Here’s the backstory: After years of standing on the sidelines and ignoring evidence that major banks were using their mortgage servicing arms to steal money from innocent consumers and illegally evict homeowners, the federal government finally joined with 49 states to prosecute the banks. It was a frustrating, agonizingly slow and painful process that led to an even more frustrating, agonizingly slow and painful negotiation.
The result was the National Mortgage Settlement, in which the five largest loan servicers must pay $21.5 billion in reparations and restitution to consumers victimized by their inappropriate conduct. Specifically, many homeowners whose mortgages were serviced by the Big Five — Citi, JPMorgan Chase, Wells Fargo, Bank of America and Ally Financial — may qualify for significant reductions in their mortgage principal and interest rates. And 1.5 million people who lost their homes due to questionable foreclosure practices can apply for a one-time payment of $2,000 (an insultingly low figure considering how much pain is involved in losing one’s house).Altogether, that’s not an inconsequential number even in an imperfect world. More importantly, it’s desperately needed right now by millions of underwater homeowners, who just might be able to hang onto their homes if they can receive the lower payments that come from interest and principal reductions. That helps individual homeowners, and it also helps everyone else, since our economy needs more foreclosures and more empty houses like it needs another global stock market crash.
But a grid-locked, polarized Congress is about to screw it up (again).

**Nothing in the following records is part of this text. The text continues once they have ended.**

-- ==== Sys2Proof/Tests/Slice0.lean ====
section
/-!
SUPPORT. Small tests, each on one step or one decoding, with expected results from the spec: spec/95_test_vectors.md (the
vector's id stands in each comment) and the encodings of spec/30_encoding.md R57 written out by hand. After them, for
each obligation with hypotheses, a concrete state and operands that meet all of them, at the boundaries of its clauses.
-/
namespace Sys2Proof.Tests

open Sys2Proof Sys2Proof.Machine

/-- The next state of an outcome. -/
def after : Result → State
  | .next s => s
  | .fault _ => State.reset
  | .refused _ => State.reset

/-- One step of the word `w`, placed at PC. -/
def run (w : Nat) (s : State) : State := after (step (s.withFetchWord 16 w))

/-- The reset state with registers written, in order. -/
def regs (l : List (Reg × Byte)) : State := l.foldl (fun s p => s.setV p.1 p.2) State.reset

/-- The state with bytes written from `a` up. -/
def put (a : Nat) (bs : List Byte) (s : State) : State := { s with mem := loadBytes a bs s.mem }

/-- The state's memory from `a` up, `n` bytes. -/
def peek (a n : Nat) (s : State) : List Byte := (List.range n).map fun k => Memory.read s.mem (a + k)

/-- The latch as fault code, FAULT_PC, FAULT_INFO. -/
def latch (s : State) : Bool × BitVec 3 × Word × Word := (s.halted, portFaultCode s, s.faultPc, s.faultInfo)

/-- The lit pixels of a framebuffer row. -/
def lit (r : Fin 32) (s : State) : List (Fin 64) := (List.finRange 64).filter fun c => s.pixel c r

/-! ## WellFormed: words the check refuses (30_encoding.md R56), and words it takes (R57) -/

theorem test_wordWellFormed_refuses :
    [0x0000, 0x00E1, 0x5120, 0x8121, 0x8126, 0x812E, 0x9120, 0xB123, 0xE19E, 0xF00A, 0xF066, 0xFFFF].map wordWellFormed =
      List.replicate 12 false := by decide

theorem test_wordWellFormed_takes :
    [0x00E0, 0x05E0, 0x0AEE, 0x1ABC, 0x8AB5, 0xD12F, 0xFF65].map wordWellFormed = List.replicate 7 true := by decide

/-! ## Decoding: one word of every instruction, written from 30_encoding.md R57 -/

theorem test_decode_cls : decode 0x00 0xE0 = .known .cls := by decide
theorem test_decode_ret : decode 0x00 0xEE = .known .ret := by decide
theorem test_decode_jp : decode 0x1A 0xBC = .known (.jp 0xABC) := by decide
theorem test_decode_call : decode 0x23 0x04 = .known (.call 0x304) := by decide
theorem test_decode_se : decode 0x3F 0x01 = .known (.se 0xF 0x01) := by decide
theorem test_decode_sne : decode 0x43 0x42 = .known (.sne 3 0x42) := by decide
theorem test_decode_ld : decode 0x61 0x1F = .known (.ld 1 0x1F) := by decide
theorem test_decode_add : decode 0x72 0x20 = .known (.add 2 0x20) := by decide
theorem test_decode_ldr : decode 0x81 0x50 = .known (.ldr 1 5) := by decide
theorem test_decode_and : decode 0x8A 0x12 = .known (.and 0xA 1) := by decide
theorem test_decode_xor : decode 0x81 0x23 = .known (.xor 1 2) := by decide
theorem test_decode_addc : decode 0x84 0x54 = .known (.addc 4 5) := by decide
theorem test_decode_sub : decode 0x8A 0xB5 = .known (.sub 0xA 0xB) := by decide
theorem test_decode_ldi : decode 0xA3 0x05 = .known (.ldi 0x305) := by decide
theorem test_decode_rnd : decode 0xC4 0x0F = .known (.rnd 4 0x0F) := by decide
theorem test_decode_drw : decode 0xD1 0x2F = .known (.drw 1 2 15) := by decide
theorem test_decode_dtld : decode 0xF3 0x07 = .known (.dtld 3) := by decide
theorem test_decode_lddt : decode 0xF2 0x15 = .known (.lddt 2) := by decide
theorem test_decode_ldst : decode 0xF1 0x18 = .known (.ldst 1) := by decide
theorem test_decode_addi : decode 0xF1 0x1E = .known (.addi 1) := by decide
theorem test_decode_ldf : decode 0xFA 0x29 = .known (.ldf 0xA) := by decide
theorem test_decode_ldb : decode 0xFB 0x33 = .known (.ldb 0xB) := by decide
theorem test_decode_ldrm : decode 0xF2 0x55 = .known (.ldrm 2) := by decide
theorem test_decode_ldv : decode 0xFF 0x65 = .known (.ldv 0xF) := by decide
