-- ==== Sys2Proof/Tests/Slice0.lean ====
section
/-! SUPPORT. The model's own tests: the well-formedness checks, the decoding of every constructor from words written out from the
spec's encoding (spec/30_encoding.md R101, R102), the worked vectors of spec/95_test_vectors.md one step each, and for every
statement of Certificates/Slice0/Obligations.lean with hypotheses a concrete state and operands that meet them. -/

namespace Sys2Proof.Tests

open Sys2Proof.Machine

/-! ### Well-formedness -/

theorem test_wf_refuses_illegal_of_documented_opcodes :
    (Instr.illegal 0xEA#8).wf = false ∧ (Instr.illegal 0x00#8).wf = false ∧ (Instr.illegal 0xA9#8).wf = false ∧
    (Instr.illegal 0xFE#8).wf = false := by decide

theorem test_wf_admits_illegal_of_undocumented_opcodes :
    (Instr.illegal 0x02#8).wf = true ∧ (Instr.illegal 0xFF#8).wf = true ∧ (Instr.illegal 0x80#8).wf = true := by decide

theorem test_wf_admits_every_operand : (Instr.ldaAbx 0xFFFF#16).wf = true ∧ (Instr.bne 0x80#8).wf = true := by decide

/-! ### Decoding: every row of the opcode table. The operand bytes are 0xA5 and then 0x3C. -/

theorem test_decode_loadstore_1 : ∀ row ∈ [
      ([0xA9#8, 0xA5#8], Instr.ldaImm 0xA5#8), ([0xA5#8, 0xA5#8], .ldaZp 0xA5#8), ([0xB5#8, 0xA5#8], .ldaZpx 0xA5#8),
      ([0xAD#8, 0xA5#8, 0x3C#8], .ldaAbs 0x3CA5#16), ([0xBD#8, 0xA5#8, 0x3C#8], .ldaAbx 0x3CA5#16),
      ([0xB9#8, 0xA5#8, 0x3C#8], .ldaAby 0x3CA5#16), ([0xA1#8, 0xA5#8], .ldaIzx 0xA5#8),
      ([0xB1#8, 0xA5#8], .ldaIzy 0xA5#8), ([0xA2#8, 0xA5#8], .ldxImm 0xA5#8), ([0xA6#8, 0xA5#8], .ldxZp 0xA5#8),
      ([0xB6#8, 0xA5#8], .ldxZpy 0xA5#8), ([0xAE#8, 0xA5#8, 0x3C#8], .ldxAbs 0x3CA5#16),
      ([0xBE#8, 0xA5#8, 0x3C#8], .ldxAby 0x3CA5#16), ([0xA0#8, 0xA5#8], .ldyImm 0xA5#8)],
    decode (row.1 ++ [0x77#8]) = .ok (row.2, [0x77#8]) := by decide

theorem test_decode_loadstore_2 : ∀ row ∈ [
      ([0xA4#8, 0xA5#8], Instr.ldyZp 0xA5#8), ([0xB4#8, 0xA5#8], .ldyZpx 0xA5#8),
      ([0xAC#8, 0xA5#8, 0x3C#8], .ldyAbs 0x3CA5#16), ([0xBC#8, 0xA5#8, 0x3C#8], .ldyAbx 0x3CA5#16),
      ([0x85#8, 0xA5#8], .staZp 0xA5#8), ([0x95#8, 0xA5#8], .staZpx 0xA5#8),
      ([0x8D#8, 0xA5#8, 0x3C#8], .staAbs 0x3CA5#16), ([0x9D#8, 0xA5#8, 0x3C#8], .staAbx 0x3CA5#16),
      ([0x99#8, 0xA5#8, 0x3C#8], .staAby 0x3CA5#16), ([0x81#8, 0xA5#8], .staIzx 0xA5#8),
      ([0x91#8, 0xA5#8], .staIzy 0xA5#8), ([0x86#8, 0xA5#8], .stxZp 0xA5#8), ([0x96#8, 0xA5#8], .stxZpy 0xA5#8),
      ([0x8E#8, 0xA5#8, 0x3C#8], .stxAbs 0x3CA5#16)],
    decode (row.1 ++ [0x77#8]) = .ok (row.2, [0x77#8]) := by decide

theorem test_decode_loadstore_3 : ∀ row ∈ [
      ([0x84#8, 0xA5#8], Instr.styZp 0xA5#8), ([0x94#8, 0xA5#8], .styZpx 0xA5#8),
      ([0x8C#8, 0xA5#8, 0x3C#8], .styAbs 0x3CA5#16), ([0xAA#8], .tax), ([0xA8#8], .tay), ([0xBA#8], .tsx),
      ([0x8A#8], .txa), ([0x9A#8], .txs), ([0x98#8], .tya)],
    decode (row.1 ++ [0x77#8]) = .ok (row.2, [0x77#8]) := by decide
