-- ==== Sys2Proof/Machine/Core.lean ====
section
/-! DEFINITION. The machine as the host runs it. -/

def Sys2Proof.core : Host.Core := { State := Sys2Proof.Machine.State, Fault := Sys2Proof.Machine.Fault, Refusal := Sys2Proof.Machine.Refusal, step := Sys2Proof.Machine.step, reset := Sys2Proof.Machine.State.reset }
end

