-- ==== Sys2Proof/Certificates/Slice0/Obligations.lean ====
section
/-! DEFINITION. The statements about the block, for the provers. Each docstring names the rules of spec/ it
formalises. Where a statement speaks of a command's end it uses the terms of Safety.lean: `endedAs` (results,
calls appended to the trace, and the frame: everything else of the block as before), `envMoved` and `envKept`
(what the environment did in between), `noReset` (no reset comes inside the command). -/

open Sys2Proof Sys2Proof.Machine Sys2Proof.Config

/-! ### Encoding -/

/-- `30_encoding.md` R80 to R82, R87: no bit of a command is dropped by its word, for every LEN and ARG. -/
def Obligations.DecodeOfEncodeIsIdentity : Prop :=
  ∀ i : Instr, decodeWord (encode i) = i

/-- `30_encoding.md` R80, R87: the decoder is total and loses no bit of any of the 65536 words. -/
def Obligations.EncodeOfDecodeIsIdentity : Prop :=
  ∀ w : CmdWord, encode (decodeWord w) = w

/-- `30_encoding.md` R81, R82: OP = CW[15:12], LEN = CW[11:8], ARG = CW[7:0], as numbers. -/
def Obligations.OpcodeFieldsSelectCommand : Prop :=
  ∀ w : CmdWord,
    (decodeWord w).op.toNat = w.toNat / 4096 ∧
    (decodeWord w).len.toNat = w.toNat / 256 % 16 ∧
    (decodeWord w).arg.toNat = w.toNat % 256

/-- `30_encoding.md` R88 and the words of `95_test_vectors.md`, one of each family. -/
def Obligations.WrittenOutWordsDecode : Prop :=
  decodeWord 0x0300#16 = .cksum 3#4 0x00#8 ∧ decodeWord 0x20FF#16 = .genid 0#4 0xFF#8 ∧
  decodeWord 0x437E#16 = .brk 3#4 0x7E#8 ∧ decodeWord 0x5000#16 = .wbreak 0#4 0x00#8 ∧
  decodeWord 0x7503#16 = .sleep 5#4 0x03#8 ∧ decodeWord 0x83C1#16 = .write 3#4 0xC1#8 ∧
  decodeWord 0xC500#16 = .read 5#4 0x00#8 ∧ decodeWord 0xE042#16 = .setid 0#4 0x42#8 ∧
  decodeWord 0xF123#16 = .reservedF 1#4 0x23#8

/-- `30_encoding.md` R85, with the columns of R82: a field a command does not use has no effect. -/
def Obligations.IgnoredFieldsHaveNoEffect : Prop :=
  ∀ (l l' : BitVec 4) (a a' : Byte) (s : State),
    exec (.cksum l a) s = exec (.cksum l a') s ∧ exec (.vcksum l a) s = exec (.vcksum l a') s ∧
    (a.toNat % 64 = a'.toNat % 64 → exec (.genid l a) s = exec (.genid l' a') s) ∧
    exec (.valid l a) s = exec (.valid l' a) s ∧ exec (.brk l a) s = exec (.brk l' a') s ∧
    exec (.wbreak l a) s = exec (.wbreak l' a') s ∧ exec (.wakeup l a) s = exec (.wakeup l' a') s ∧
    (a.toNat % 2 = a'.toNat % 2 → exec (.sleep l a) s = exec (.sleep l' a') s) ∧
    exec (.wrreq l a) s = exec (.wrreq l' a) s ∧ exec (.wrresp l a) s = exec (.wrresp l a') s ∧
    exec (.wrstrm l a) s = exec (.wrstrm l a') s ∧ exec (.read l a) s = exec (.read l a') s ∧
    exec (.rdstrm l a) s = exec (.rdstrm l a') s ∧ exec (.setid l a) s = exec (.setid l' a) s ∧
    exec (.reservedF l a) s = exec (.reservedF l' a') s

/-! ### Steps -/

/-- `10_state.md` R28, R29: with the ports free, the word the host presents is decoded and its command performed;
the step adds only that the word leaves the agenda. -/
def Obligations.StepRunsDecodedCommand : Prop :=
  ∀ (s : State) (w : CmdWord) (rest : List Action),
    s.waiting = none → s.agenda = .command w :: rest →
    step s = exec (decodeWord w) { s with agenda := rest }

/-- The word that `withFetchWord` places is the one the very next step performs (log 10). -/
def Obligations.FetchWordRunsNext : Prop :=
  ∀ (s : State) (w : CmdWord),
    step (s.withFetchWord 16 w.toNat) = exec (decodeWord w) { s with waiting := none } ∧
    decodeTableWord 16 w.toNat = some (decodeWord w)

/-- `60_exceptions.md` R188 for the block; that the environment stays too is the model's choice: an empty agenda means
that no agent acts (log 2), and a program comes to run by being put on the agenda (log 10). -/
def Obligations.IdleBlockStays : Prop :=
  ∀ s : State, s.waiting = none → s.agenda = [] → step s = .next s

/-- `10_state.md` R29: while a WBREAK is in progress no command is accepted and no register access is served; the
step is one more pass of its loop (one pass a step is the model's choice, log 3), and what the host presents stays
where it is. -/
def Obligations.PortsHeldWhileWaiting : Prop :=
  ∀ (s : State) (w : Wait),
    s.waiting = some w → s.noReset → s.channelOpen →
    (s.agenda = [] ∨ (∃ cw rest, s.agenda = .command cw :: rest) ∨
      (∃ n rest, s.agenda = .regRead n :: rest) ∨ (∃ n v rest, s.agenda = .regWrite n v :: rest)) →
    ∃ t, step s = .next t ∧ t.agenda = s.agenda ∧ s.passOutcome t w []

/-! ### Frame Codec -/

/-- `40_frame_codec.md` R101: the checksum is 255 less the byte sum modulo 256, 0xFF for no bytes. -/
def Obligations.ChecksumIsInvertedSum : Prop :=
  (∀ p : List Byte, (checksum p).toNat = 255 - (p.map BitVec.toNat).sum % 256) ∧ checksum [] = 0xFF#8

/-- `40_frame_codec.md` R105, R106: bits 5:0 are the address, bit 6 is parity0, bit 7 is parity1, and bits 7:6 of
the operand are discarded. -/
def Obligations.GenIdentifierPacksParity : Prop :=
  ∀ v : Byte,
    (∀ j, j < 6 → (genIdentifier v).getLsbD j = v.getLsbD j) ∧
    (genIdentifier v).getLsbD 6 = (v.getLsbD 0 ^^ v.getLsbD 1 ^^ v.getLsbD 2 ^^ v.getLsbD 4) ∧
    (genIdentifier v).getLsbD 7 = !(v.getLsbD 1 ^^ v.getLsbD 3 ^^ v.getLsbD 4 ^^ v.getLsbD 5) ∧
    genIdentifier v = genIdentifier (v &&& 0x3F#8)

You see, unless Congress acts with uncharacteristic speed and bipartisanship, anyone who might receive a principal reduction from the mortgage settlement could face a hefty tax bill.
That’s not supposed to be the way this all goes down. In 2007, Congress enacted the Mortgage Forgiveness Debt Relief Act, which prevents homeowners from paying taxes when their mortgage debt is forgiven due to a decline in the owner’s financial life or a drop in the home’s value. (We first covered the debt cancellation tax, known as the 1099-C, early last year, and gave tips on what to do if the IRS taxes you on cancelled debt.)
The law applies to homeowners who participate in the National Mortgage Settlement who receive up to $2 million in reduced principal and interest charges. It is scheduled to expire at the end of 2012 along with all the other tax cuts we have heard about for years.